Since the time of our spin-off as a stand-alone public company in 2010, we have undertaken a significant transformation that has increased our trading multiple of adjusted EBITDA from ~5-7x post-spin to ~11+x more recently and increased our share price by more than 3x1. We have transformed our business into a data and analytics powerhouse with recurring and diversified revenues, strong cash flows, sustainable growth, and high margins, which we expect to drive an increased trading multiple and additional share price appreciation.

Senator and Cannae continue to falsely claim that our substantial outperformance is an anomaly due to the current strong mortgage market. The fact is that we have a consistent track record of shareholder value creation throughout cycles. Over the 10 years through the end of 2020, we are on track to have delivered:

  • 6% Compound Annual Revenue Growth (CAGR)
  • 10% adjusted EBITDA4 CAGR
  • 22% adjusted EPS9 CAGR
  • ~900bps adjusted EBITDA4 margin expansion
  • Over $2.0 billion in capital returned to shareholders10

Our momentum is accelerating — across multiple fronts. Our stellar results include significantly increased 2020 guidance, a robust outlook for 2021 and 2022, recurring revenues, strong margins, a 50% dividend increase, and a $1 billion share repurchase commitment by 2022.

CoreLogic’s value-creation engine is built on an integrated and sustainable foundation of market leadership that is positioned to deliver significant upside. The opportunity for our shareholders is clear. Over the near- and medium-term, we expect to deliver:

  • Mid- to high-single-digit revenue growth
  • 35%+ adjusted EBITDA4 margins in 2020 (pro forma for planned divestitures), targeting ~50 bps per year in annual margin expansion going forward
  • ~95% recurring revenue
  • ~45% non-mortgage revenue in 2021 (pro forma for planned divestitures), moving to 50% over the next several years
  • $1 billion share repurchase, of which at least $500 million is expected to be executed in 2020, $300 million in 2021 and $200 million in 2022
  • Continued new business wins, market share gains and further expansion of our client solutions and new product revenue — across the platform

Regardless of how you look at Senator and Cannae’s acquisition proposal, it undervalues CoreLogic. When they made their hostile proposal, they valued CoreLogic at ~13x our previous FY 2020 guidance issued in February.
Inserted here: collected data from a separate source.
-- ==== Sys2Proof/Machine/Vault.lean ====
section
/-! DEFINITION. The vault's commands and its own activity (R252 to R283, R289). Replication stands in Repl. -/

namespace Sys2Proof.Machine

/-- VAULT (R252). -/
def vaultUnits : Nat := 2 ^ 19

/-- BAD_PARAM naming a field of list data: its body offset when the list lies in the payload, and 0x40000000 plus its
offset otherwise (log entry 65). -/
def listBad (f : Frame) (r : DRef) (off n mn mx : Nat) : Refuse :=
  (stBadParam, .field (if r.kind = 1 then payLoc f (r.offset + off) else 0x40000000 + off) 0 0 (8 * n - 1) mn mx)

/-! ### VAULT_CREATE, VAULT_DELETE, VAULT_INFO -/

def cmdVaultCreate : CmdSpec :=
  { opcode := 0x0600, cls := 2
    units := fun _ _ => vaultUnits
    brace := fun _ _ => true
    check := fun _ f =>
      let mult (o k mn mx : Nat) : Option Refuse := need (par f o 8 % k == 0 && decide (mn ≤ par f o 8 ∧ par f o 8 ≤ mx)) (badBytes o 8 mn mx)
      firstSome [ mult 0 37446746112 37446746112 7489349222400, mult 8 (2 ^ 30) (2 ^ 30) 131941395333120, mult 16 (2 ^ 20) 268435456 8589934592, noTail f 24 ]
    objects := fun s f => need (getVault s f.berth).isNone conflictNone
    needs := fun s f => firstSome
      [ allocCheck s f.berth (par f 8 8 + 3 * par f 0 8),
        need (decide (par f 16 8 ≤ sramFree s f.berth)) (noResource 0x0600 (sramFree s f.berth) (par f 16 8)) ]
    depth := fun _ _ => 1
    work := fun s a =>
      let f := a.frame
      let v : Vault := { berth := f.berth, pslc := par f 0 8, tlc := par f 8 8, staging := par f 16 8, consAt := ptpNow s }
      ({ s with vaults := s.vaults ++ [v] }, okOut (toLE 4 (ceilDiv (par f 8 8 + 3 * par f 0 8) (2 ^ 30))) []) }

def openCkpts (v : Vault) : List Ckpt := v.ckpts.filter (fun c => c.state == .openC || c.state == .committing)

/-- Replication is configured, as sender or receiver. -/
def Vault.replicates (v : Vault) : Bool := v.send.state != .off || v.recv.isSome

/-- An accepted command of the group uses the berth's vault. -/
def vaultInUse (s : State) (b : Nat) : Bool :=
  s.cmds.active.any (fun a => a.frame.berth == b && decide (0x0602 ≤ a.opcode ∧ a.opcode ≤ 0x0611))

def cmdVaultDelete : CmdSpec :=
  { opcode := 0x0601, cls := 2
    units := fun _ _ => vaultUnits
    brace := fun _ _ => true
    check := fun _ f => firstSome [ rsv f 0 8, noTail f 8 ]
    objects := fun s f =>
      match getVault s f.berth with
      | none => some conflictNone
      | some v => firstSome
          [ (openCkpts v).head?.map (fun c => conflict kCkpt c.id c.state.code), need (!v.replicates && !vaultInUse s f.berth) conflictNone ]
    depth := fun _ _ => 1
    work := fun s a =>
      let s1 := (((getVault s a.frame.berth).map (fun v => v.ckpts)).getD []).foldl (fun st c => dropRegion c.rkey st) s
      (wornUpdate { s1 with vaults := s.vaults.filter (fun v => v.berth != a.frame.berth) }, okOut [] []) }

def cmdVaultInfo : CmdSpec :=
  { opcode := 0x0602, cls := 0
    units := fun _ _ => vaultUnits
    check := fun _ f => firstSome [ rsv f 0 8, noTail f 8 ]
    objects := hasVault
    work := fun s a =>
      match getVault s a.frame.berth with
      | none => (s, failOut conflictNone)
      | some v =>
        let cons := newestOf (v.ckpts.filter (fun c => c.state == .consolidated))
        (s, okOut (toLE 8 v.pslc ++ toLE 8 (pslcUsed s v) ++ toLE 8 v.tlc ++ toLE 8 (tlcUsed v) ++ toLE 8 v.staging
          ++ toLE 4 ((v.newest.map (fun c => c.id)).getD 0) ++ toLE 4 ((cons.map (fun c => c.id)).getD 0) ++ toLE 8 ((v.newest.map (fun c => c.step)).getD 0)
          ++ toLE 8 (v.consAt + vaultCtl s v.berth 64 16 * 1000000000) ++ toLE 4 v.live.length ++ toLE 2 (openCkpts v).length ++ zeros 2) []) }

/-! ### VAULT_PLAN (R271) -/

def cmdVaultPlan : CmdSpec :=
  { opcode := 0x0603, cls := 0
    units := fun _ _ => vaultUnits
    check := fun _ f => firstSome
      [ inRange f 0 4 1000 3600000000, inRange f 4 4 1 65535, inRange f 8 1 1 8, rsv f 9 7,
        need (if par f 40 8 = 0 then par f 32 8 == 0 else par f 32 8 % par f 40 8 == 0) (badBytes 40 8 0 (par f 32 8)),
        inRange f 48 4 0 1000000, rsv f 52 4, noTail f 56 ]
    objects := hasVault
    work := fun s a =>
      let f := a.frame
      let stepUs := par f 0 4
      let ports := par f 8 1
      let fb := par f 16 8
      let dr := par f 40 8
      let db := par f 32 8
      let cons := vaultCtl s f.berth 64 16
      let changed := ceilDiv (dr * par f 48 4) 1000000
      let vh := fb + db
      let vw := fb + 16 * par f 24 8 + changed * (if dr = 0 then 0 else db / dr) + ceilDiv dr 8 + 16 * dr
      let vc := fb + 16 * par f 24 8 + db + 16 * dr
      let x := max (vh * 10) (vw * ports)
      let cap := ceilDiv (11 * x) (5000 * ports)
      let c := ceilDiv cap (1000 * stepUs)
      let i : Int := (par f 4 4 : Int) - c
      let ok := decide ((c : Int) ≤ i)
      let per := i.toNat * stepUs
      let wa := vw * 8640 * 1000000
      let wd := per * 1560281088
      let ca := vc * 86400
      let cd := cons * 4680843264
      let free (k : Nat) : Nat := Config.amount (s.fresh + k)
      let host := if per = 0 then free 0 else 2 * x / (ports * per)
      let ps := if per = 0 then free 1 else roundUp ((ceilDiv (cons * 1000000) per + 1) * vw) 37446746112
      let wear := if per = 0 then free 2 else 1000 * (wa * cd + ca * wd) / (wd * cd * 32760)
      (useFresh s, okOut (toLE 1 (if ok then 1 else 0) ++ zeros 3 ++ toLE 4 (if ok then i.toNat else 0) ++ toLE 4 (clampTo 32 c) ++ toLE 4 (clampTo 32 host)
        ++ toLE 8 (clampTo 64 cap) ++ toLE 8 (clampTo 64 vh) ++ toLE 8 (clampTo 64 vw) ++ toLE 8 (clampTo 64 vc) ++ toLE 8 (clampTo 64 ps)
        ++ toLE 8 (clampTo 64 ((vaultCtl s f.berth 96 8 + 1) * vc)) ++ toLE 4 (clampTo 32 wear) ++ zeros 4) []) }

/-! ### VAULT_BEGIN (R256, R257) -/

structure Decl where
  name  : Nat
  bytes : Nat
  row   : Nat
  mode  : Nat
  fmt   : Nat
  ppm   : Nat
  host  : Nat
  deriving DecidableEq, Repr

def declAt (bs : Bytes) (i : Nat) : Decl :=
  let o := 96 * i
  { name := getLE bs o 8, bytes := getLE bs (o + 8) 8, row := getLE bs (o + 16) 4, mode := getLE bs (o + 20) 1, fmt := getLE bs (o + 21) 1,
    ppm := getLE bs (o + 24) 4, host := getLE bs (o + 32) 64 }

def beginList (f : Frame) : DRef := parRef f 16
def beginCount (f : Frame) : Nat := par f 8 4

def declsOf (s : State) (f : Frame) : List Decl :=
  let bs := refDataNow s f (beginList f)
  (List.range (beginCount f)).map (declAt bs)

/-- The fields of declaration `i`. -/
def declCheck (f : Frame) (bs : Bytes) (all : List Decl) (i : Nat) : Option Refuse :=
  let d := declAt bs i
  let bad (o n mn mx : Nat) : Refuse := listBad f (beginList f) (96 * i + o) n mn mx
  firstSome
    [ need (!(all.take i).any (fun e => e.name == d.name)) (bad 0 8 0 (2 ^ 64 - 1)),
      (if d.mode = 3 then need (d.bytes == 0) (bad 8 8 0 0) else need (decide (1 ≤ d.bytes ∧ d.bytes ≤ 2 ^ 40)) (bad 8 8 1 (2 ^ 40))),
      (if d.mode = 3 then need (d.row == 0) (bad 16 4 0 0) else need (d.row == 0 || (decide (d.row ≤ 16777216) && d.bytes % d.row == 0)) (bad 16 4 0 16777216)),
      need (decide (d.mode ≤ 3)) (bad 20 1 0 3), need (getLE bs (96 * i + 22) 2 == 0) (bad 22 2 0 0),
      need (decide (d.ppm ≤ 1000000)) (bad 24 4 0 1000000), need (getLE bs (96 * i + 28) 4 == 0) (bad 28 4 0 0) ]

def declBytes (l : List Decl) : Nat := sumNat (l.map (fun d => d.bytes))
If you apply that same 13x multiple to our current guidance issued on July 23rd, 2020, our implied stock price would be in the upper $70s, far above Senator and Cannae’s $65 per share acquisition proposal.

The Senator/Cannae proposal also fails to reflect any multiple expansion or any uplift from our new $1 billion capital return commitment — even though our revenue trajectory and margin profile are now consistent with or above other information service providers that trade at higher multiples. We share all of the following characteristics of these information service providers:

  • A resilient business model
  • Leadership positions in large and growing markets
  • Mid- to high-single-digit revenue growth and 35% margins (pro forma for planned divestitures)
  • Long-term customer relationships with exceptionally high renewal rates and recurring revenue

As a result of our strategic transformation, our 2019-2022E revenue growth and EBITDA margins are now above the peer median11, but CoreLogic currently trades at over a 3x discount to the lowest multiple among our information services peers — 14.9x11 — and a ~9x discount to the median multiple of our peers — ~21x11. Importantly, each 1x of multiple expansion equates to additional value of ~$7 per share so the upside potential is substantial.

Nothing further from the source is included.